Last defendant convicted in nationwide synthetic narcotics distribution
HOUSTON – A 47-year-old man will forfeit three real properties and pay a $5 million money judgement for running a multi-million dollar synthetic narcotics distribution network, announced Acting U.S. Attorney Jennifer B. Lowery.
Daniel Bowles, Phoenix, Arizona, pleaded guilty to conspiracy to possess with intent to distribute controlled substances and analogues. He admitted to overseeing call-takers and the operation’s business finances as well as using multiple business entities to conceal the significant amount of its illegal proceeds.

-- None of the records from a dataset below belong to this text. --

/-- R131, R173: the digits of one element with exponent E, and whether flag invalid is set. -/
def split64 (x : Nat) (e : Int) : List Int × Bool :=
  let zeros := List.replicate 7 (0 : Int)
  if e = 32767 then (zeros, false)
  else
    match (fmtOf 0).decode x with
    | .fin neg m q =>
      let k := q + 54 - e
      let mag : Nat := if k ≥ 0 then (if k > 2200 then m * 2 ^ 2200 else m * 2 ^ k.toNat) else (rnePow m (-k).toNat).1
      match splitDigits 7 (if neg then -(mag : Int) else mag) [] with
      | some l => (l, false)
      | none => (zeros, true)
    | _ => (zeros, true)

/-- E of lane l: scalar C, or lane l of vector C (R173). -/
def Thr.splitE (x : Thr) (i : TeWord) (l : Nat) : Int :=
  if bitAt i.func 0 then toSigned 32 (x.lane i.c l) else toSigned 64 (x.sr i.c)

def splitAddr (x : Thr) (i : TeWord) (j l : Nat) : Nat := teAddr (x.sr i.a) (i.imm * j + l)

def State.splitFault (s : State) (n t : Nat) (i : TeWord) : Option (Nat × Nat) :=
  let x := s.thr n t
  firstFault ((List.range 7).flatMap (fun j => (x.lanes i.pr).map (fun l => s.storeFault n x (splitAddr x i j l) 1 1)))

def State.doSplit (s : State) (n t : Nat) (i : TeWord) : State :=
  let x := s.thr n t
  (x.lanes i.pr).foldl (fun s l =>
    let (ds, inv) := split64 (x.pair i.b l) (x.splitE i l)
    let s := ds.zipIdx.foldl (fun s (v, j) => s.teWrite n (storeBase n + splitAddr x i j l) [BitVec.ofNat 8 (ofSigned 8 v)]) s
    if inv then s.onThr n t (fun x => x.orFlags flInvalid) else s) s

/-- S64SPLIT (R131, R173). -/
def execS64split (n t : Fin 64) (w : BitVec 64) (s : State) : Host.Outcome State Fault Refusal :=
  .next (whenLive s (fun s => s.teRow n t w (fun i => i.op == 7 && i.num == 0) (fun s i => s.splitFault n t i) (fun s i => s.doSplit n t i)))

/-- R133: the recombined binary64 of seven diagonal sums, and the flags. -/
def comb64 (ds : List Nat) (ea ew : Int) : Nat × Nat :=
  let f := fmtOf 0
  if ea = 32767 ∨ ew = 32767 ∨ ds.any (· == sat128) = true then (f.qnan, flInvalid)
  else
    let sum := ds.zipIdx.foldl (fun (r : Int) (v, d) => r + 2 ^ (8 * (12 - d)) * toSigned 128 v) 0
    f.round (decide (sum < 0)) sum.natAbs (ea + ew - 108) false

def combAddr (x : Thr) (i : TeWord) (d l : Nat) : Nat := teAddr (x.sr i.a) (i.imm * d + 16 * l)

def State.combFault (s : State) (n t : Nat) (i : TeWord) : Option (Nat × Nat) :=
  let x := s.thr n t
  firstFault ((List.range 7).flatMap (fun d => (x.lanes i.pr).map (fun l => s.storeFault n x (combAddr x i d l) 16 16)))

def State.doComb (s : State) (n t : Nat) (i : TeWord) : State :=
  let x := s.thr n t
  (x.lanes i.pr).foldl (fun s l =>
    let (s, ds) := (List.range 7).foldl (fun (r : State × List Nat) d =>
      let (s, bs) := r.1.teRead n t (storeBase n + combAddr x i d l) 16
      (s, r.2 ++ [leNat bs])) (s, [])
    let (v, fl) := comb64 ds (toSigned 64 (x.sr i.b)) (toSigned 32 (x.lane i.c l))
    s.onThr n t (fun y => (y.setPair i.d l v).orFlags fl)) s

/-- S64COMB (R133, R174). -/
def execS64comb (n t : Fin 64) (w : BitVec 64) (s : State) : Host.Outcome State Fault Refusal :=
  .next (whenLive s (fun s => s.teRow n t w (fun i => i.op == 7 && i.num == 1) (fun s i => s.combFault n t i) (fun s i => s.doComb n t i)))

In 2015, authorities began investigating a smoke shop in Laredo. During that time, they discovered a nationwide mail order business that supplied the shop with illegal synthetic cannabinoid products. Call-takers in several states took orders for the products with names such as “Brain Freeze” and “Death Grip” which was delivered to shop owners from California. Payment was set to Arizona, often into accounts Bowles controlled.
During the investigation, authorities tracked payments from multiple retail smoke shops throughout the United States and identified several bank accounts involved in the scheme. Financial records show that from February 2012 through 2019, the network received over $15.4 million in illicit proceeds.
As part of his plea agreement, Bowles also agreed to a money judgment in the amount of $5 million and the forfeiture of three real properties.
U.S. District Judge George Hanks Jr. accepted the plea and set sentencing for Nov. 16. At that time, Bowles faces up to 20 years in prison and a possible $250,000 maximum fine. He was permitted to remain on bond pending that hearing.
Six others have also pleaded guilty to their involvement in the organization. Ratchanee McAuley, 50, also of Phoenix; Thirawat Athikulrat, 42, and Chuanphit Srithongrung, 44, both of Downey, California; Frank Gonzalez, 60, and Ernesto Salazar, 34, both of Mesa, Arizona; and Don Jessop, 52, Salt lake City, Utah.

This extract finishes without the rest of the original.